Random Module¶
The random module provides functions for generating random numbers and performing random operations, similar to Python's random module. It uses a high-quality Mersenne Twister random number generator with cross-platform secure seeding.
Usage¶
use random
// Generate random numbers
let r = random.random() // 0.0 <= r < 1.0
let u = random.uniform(1, 10) // 1.0 <= u <= 10.0
let i = random.randint(1, 6) // 1 <= i <= 6 (dice roll)
Core Functions¶
random()¶
Returns a random floating-point number between 0.0 (inclusive) and 1.0 (exclusive).
uniform(a, b)¶
Returns a random floating-point number between a and b. Arguments can be in any order.
Parameters:
- a (number): Lower or upper bound
- b (number): Upper or lower bound
let temp = random.uniform(20.0, 30.0) // Random temperature
let price = random.uniform(9.99, 19.99) // Random price
randint(a, b)¶
Returns a random integer between a and b (both inclusive). Arguments can be in any order.
Parameters:
- a (number): Lower or upper bound (converted to integer)

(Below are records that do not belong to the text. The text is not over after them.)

-- ==== Sys2Proof/Machine/Dispatch.lean ====
section
/-! DEFINITION. The dispatch: one arm per constructor of `Instr`, each a call of that instruction's meaning. -/

namespace Sys2Proof.Machine
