/-- R49, R70, R71, R72, R73, R74, R75, R135. BRA goes to PC + 4 × the signed offset, and BRQ does where the predicate equals its sense and goes on
otherwise; JMP goes to the k register, or with fn 1 to PC plus it, where every target is aligned. Nothing else changes. CALL and CALLR push the return
address, the address of the next instruction, in every fibre. A fibre with four on-chip entries spills the oldest: it goes to memory as a store of 8
bytes at FSTK.BASE × 4096 + 8 × DEPTH, which no counter counts, and DEPTH grows. Where that would exceed the stack limit in some fibre, no fibre
calls, and STACK with SUB 0 and FSTK as VAL is raised. RET pops the newest on-chip entry of every fibre. Where some stack is empty with nothing
spilled, every fibre faults: STACK with SUB 1. Where some fibre must fill, the issue set waits for its fills, and RETURN_FILL_ARRIVAL pops in every
fibre at once: an on-chip entry, or the 8 bytes at the top of the spill area, DEPTH then falling by 1. The issue set that waits there longest lands,
once nothing holds its fills and the port takes them: each line stands in the L1, or all are one line that the L2 holds or has room for (log entries 43, 91
and 92: the port, the order of a RET's faults, and a DEPTH above the limit). -/
def Obligations.BranchesCallsReturns : Prop :=
  (∀ (m : Mods) (o : BitVec 24) (p : BitVec 20) (q f : BitVec 3) (e : BitVec 1) (a : BitVec 7) (s : State),
    let b := s.lane s.cur.g
    let far := fun (off : W64) => s.cur.pc + 4 * off
    let target := fun l => if f = 1#3 then s.cur.pc + (b l).kAddr a else (b l).kAddr a
    let goes := fun (i : Instr) (dest : Nat → W64) => ∃ t, exec i s = .next t ∧ (∀ l, s.live l → t.standsAt s.cur.g l (dest l)) ∧ s.framed t (s.freed i)
    goes (.bra m o) (fun _ => far (match m.imx with | some x => (x ++ o).signExtend 64 | none => o.signExtend 64)) ∧
    (s.untagged (fun l => [(b l).qBit q.toNat]) → goes (.brq m q e p) (fun l =>
      if ((b l).qBit q.toNat).bits = e.toNat then far (match m.imx with | some x => (x ++ p).signExtend 64 | none => p.signExtend 64) else s.nextPc)) ∧
    (s.untagged (fun l => [(b l).kOf a]) → (∀ l ∈ s.cur.lanes, (target l).toNat % 4 = 0) → goes (.jmp m f a) target)) ∧
  (∀ (m : Mods) (o : BitVec 24) (f : BitVec 3) (a : BitVec 7) (s : State),
    let x := s.here
    let b := s.lane s.cur.g
    let limit := (s.grid x.grid).record.limit
    let slot := fun l => ((b l).stackBase ++ 0#12) + BitVec.ofNat 64 (8 * (b l).depth.toNat)
    let full := s.cur.lanes.filter (fun l => (b l).stack.length = 4 ∧ limit ≤ (b l).depth.toNat)
    let reaches := ∀ l ∈ s.cur.lanes, (b l).stack.length ≤ 4 ∧ ((b l).stack.length = 4 → ∃ pa p, s.xlate x.ctx x.core (slot l) .write = .ok pa p)
    let near := fun (_ : Nat) => s.cur.pc + 4 * (match m.imx with | some x => (x ++ o).signExtend 64 | none => o.signExtend 64)
    let target := fun l => if f = 1#3 then s.cur.pc + (b l).kAddr a else (b l).kAddr a
    let calls := fun (i : Instr) (dest : Nat → W64) =>
      (full = [] → reaches → ∃ t, exec i s = .next t ∧ (∀ l, s.live l → t.standsAt s.cur.g l (dest l) ∧
          (t.lane s.cur.g l).stack = (s.nextPc :: (b l).stack).take 4 ∧
          (t.lane s.cur.g l).depth = (if (b l).stack.length = 4 then (b l).depth + 1 else (b l).depth) ∧ (t.lane s.cur.g l).stackBase = (b l).stackBase ∧
          ∀ r, r ∉ s.freed i l → (t.lane s.cur.g l).regVal r = (b l).regVal r) ∧
        (∀ l ∈ s.cur.lanes, (b l).stack.length = 4 → ∃ n w pa p, s.xlate x.ctx x.core (slot l) .write = .ok pa p ∧ (t.core x.core).stores.find? n = some w ∧
          w.g = s.cur.g ∧ w.uid = (b l).uid ∧ w.va = slot l ∧ w.pa = pa ∧ w.data = bytesOf 8 ((b l).stack.getD 3 0).toNat ∧ w.level = 0 ∧ w.scratch = false ∧ w.counted = false) ∧
        s.still t ∧ ∀ g, (t.group g).agree (s.group g)) ∧
      (full ≠ [] → s.running → ∃ t, exec i s = .next t ∧
        s.trapsTo t ⟨11, 0, 0, full.headD 0, 0, s.cur.words, (b (full.headD 0)).stackBase ++ (b (full.headD 0)).depth ++ 0#3, false⟩)
    calls (.call m o) near ∧
      (s.untagged (fun l => [(b l).kOf a]) → (∀ l ∈ s.cur.lanes, (target l).toNat % 4 = 0) → calls (.callr m f a) target)) ∧
  ((∀ (m : Mods) (s : State),
    let x := s.here
    let b := s.lane s.cur.g
    let top := fun l => ((b l).stackBase ++ 0#12) + BitVec.ofNat 64 (8 * ((b l).depth - 1).toNat)
    let empty := s.cur.lanes.filter (fun l => (b l).stack = [] ∧ (b l).depth = 0)
    (empty = [] → (∀ l ∈ s.cur.lanes, (b l).stack ≠ [] ∧ ((b l).stack.headD 0).toNat % 4 = 0) → ∃ t, exec (.ret m) s = .next t ∧ s.quiet t ∧
      (∀ l, s.live l → t.standsAt s.cur.g l ((b l).stack.headD 0) ∧ (t.lane s.cur.g l).stack = (b l).stack.tail ∧ (t.lane s.cur.g l).depth = (b l).depth ∧
        ∀ r, (t.lane s.cur.g l).regVal r = (b l).regVal r)) ∧
    (empty = [] → (∃ l ∈ s.cur.lanes, (b l).stack = []) → (∀ l ∈ s.cur.lanes, (b l).stack = [] → ∃ pa p, s.xlate x.ctx x.core (top l) .read = .ok pa p) →
      ∃ t, exec (.ret m) s = .next t ∧ s.still t ∧ ∀ l, s.live l → s.stays t l ∧ (t.lane s.cur.g l).wait = .fill s.cur.words s.clocks) ∧
    (empty ≠ [] → s.running → ∃ t, exec (.ret m) s = .next t ∧
      s.trapsTo t ⟨11, 1, 0, empty.headD 0, 0, s.cur.words, (b (empty.headD 0)).stackBase ++ (b (empty.headD 0)).depth ++ 0#3, false⟩)) ∧
  (∀ (g c : Nat) (pc : W64) (la : Option Nat) (s : State),
    let x := s.group g
    let b := s.lane g
    let waits := fun l => s.liveAt g l ∧ (b l).pc = pc ∧ ∃ w, (b l).wait = .fill w c
    let top := fun l => ((b l).stackBase ++ 0#12) + BitVec.ofNat 64 (8 * ((b l).depth - 1).toNat)
    let filled := fun l v => ∃ pa p, s.xlate x.ctx x.core (top l) .read = .ok pa p ∧ (s.core x.core).mayRead x.ctx g (b l).uid s.ids false (top l) pa 8 s.ids = true ∧
      (p.consults = true → s.hostHolds (lineOf pa) = false) ∧ s.coreRead x.ctx x.core pa 8 p.mtype true = (bytesOf 8 v, false) ∧ p.mtype ≠ 2 ∧
      (la = none → ((s.core x.core).l1.find? (lineOf pa)).isSome = true) ∧
      (∀ y, la = some y → lineOf pa = y ∧ (s.core x.core).l1.find? y = none ∧ s.barred (dieOf x.core) y = false ∧
        (p.l2Ok = false ∨ ((s.die (dieOf x.core)).l2.find? y).isSome = true ∨ (s.die (dieOf x.core)).l2.length < Config.l2Ways))
    ∀ (v : Nat → Nat), s.runs x.ctx g = true → (∃ l, waits l) → (∀ l w e, s.liveAt g l → (b l).pc = pc → (b l).wait = .fill w e → c ≤ e) → s.roomy x.ctx x.core x.fibres.length → (∀ l, waits l → v l < 2 ^ 64 ∧ v l % 4 = 0 ∧
        if (b l).stack = [] then filled l (v l) else ((b l).stack.headD 0).toNat = v l) →
      ∃ t, exec (.returnFillArrival g pc) s = .next t ∧ (la = none → s.quiet t) ∧ t.mem = s.mem ∧ ∀ l, waits l → t.standsAt g l (BitVec.ofNat 64 (v l)) ∧
        (t.lane g l).stack = (b l).stack.tail ∧ (t.lane g l).depth = (if (b l).stack = [] then (b l).depth - 1 else (b l).depth) ∧
        ∀ r, (t.lane g l).regVal r = (b l).regVal r))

- b (number): Upper or lower bound (converted to integer)
Sequence Operations¶
choice(array)¶
Returns a random element from the given array.
Parameters:
- array (array): Non-empty array to choose from
let colors = ["red", "green", "blue", "yellow"]
let color = random.choice(colors)
print(color) // e.g., "blue"
let numbers = [1, 2, 3, 4, 5]
let num = random.choice(numbers)
shuffle(array)¶
Shuffles the array in-place using the Fisher-Yates algorithm. Returns nil.
Parameters:
- array (array): Array to shuffle
let deck = [1, 2, 3, 4, 5, 6, 7, 8, 9, 10]
random.shuffle(deck)
print(deck) // e.g., [3, 7, 1, 9, 5, 2, 8, 4, 6, 10]
sample(array, k)¶
Returns an array of k unique random elements from the input array without replacement.
Parameters:
- array (array): Array to sample from
- k (number): Number of elements to sample (must be <= array length)
let population = [1, 2, 3, 4, 5, 6, 7, 8, 9, 10]
let sample = random.sample(population, 3)
print(sample) // e.g., [7, 2, 9]
// No duplicates in result
let winners = random.sample(["Alice", "Bob", "Charlie", "Diana"], 2)
State Management¶
seed(value?)¶
Sets the random seed for reproducible results. If no argument is provided, uses a secure random seed.
Parameters:
- value (number, optional): Seed value
// Set specific seed for reproducible results
random.seed(12345)
let r1 = random.random()
let r2 = random.randint(1, 100)
random.seed(12345) // Reset to same seed
let r3 = random.random() // Same as r1
let r4 = random.randint(1, 100) // Same as r2
// Use secure random seed
random.seed() // Different results each time
Distribution Functions¶
gauss(mu, sigma)¶
Returns a random number from a Gaussian (normal) distribution.
Parameters:
- mu (number): Mean of the distribution
- sigma (number): Standard deviation (must be positive)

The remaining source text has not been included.